AVAILABLE RECORDS below:

/-- A claim that a full line put off comes about at the decision that gives the line room, and the staging of a return
to IDLE with it (R31, R169). -/
theorem test_latch_work_waits_for_the_line :
    let s := (lineFilled claimWaiting).latchClaims
    let b := State.bannerLatch { lineFilled (queued [ticket 9 .normal]) with
      scu := { state := .finishing, phase := some .banner, bannerCount := 1 } }
    firstUnbound s.lsq.queue = some 1 ∧ firstUnbound ({ s with ptu := playing.ptu } : State).resumeLatch.lsq.queue = none ∧
      b.scu.state = .idle ∧ b.rqu.queue.map Ticket.cls = [.normal] ∧ b.ptu.kept = [] ∧
      ({ b with ptu := playing.ptu } : State).resumeLatch.rqu.queue.map Ticket.cls = [.staged] := by decide

/-- A block of 256 samples of a square wave of period 100. -/
def square : List Int := (List.range 256).map (fun n => if n % 100 < 50 then 8000 else -8000)

theorem witness_LagsAreSummedAndChosen : square.length = 256 ∧ ∀ v ∈ square, -32768 ≤ v ∧ v ≤ 32767 := by
  decide +kernel

theorem witness_PeriodIsRefinedByTheParabola : (measure {} square).isSome = true := by decide +kernel

/-- The ends of the range of R109: the shortest note raised by 12 semitones and the longest lowered by 12. -/
theorem witness_ReferencePeriodIsScaledByTheKey : scaledPeriod 192 12 = 96 ∧ scaledPeriod 2816 (-12) = 5632 := by
  decide

end Sys2Proof.Tests
end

End of AVAILABLE RECORDS.

* **TASK TO CARRY OUT**
Copy out each line of the listing that contains the word "kernel".

* **WORKED SOLUTION**
  decide +kernel
theorem witness_PeriodIsRefinedByTheParabola : (measure {} square).isSome = true := by decide +kernel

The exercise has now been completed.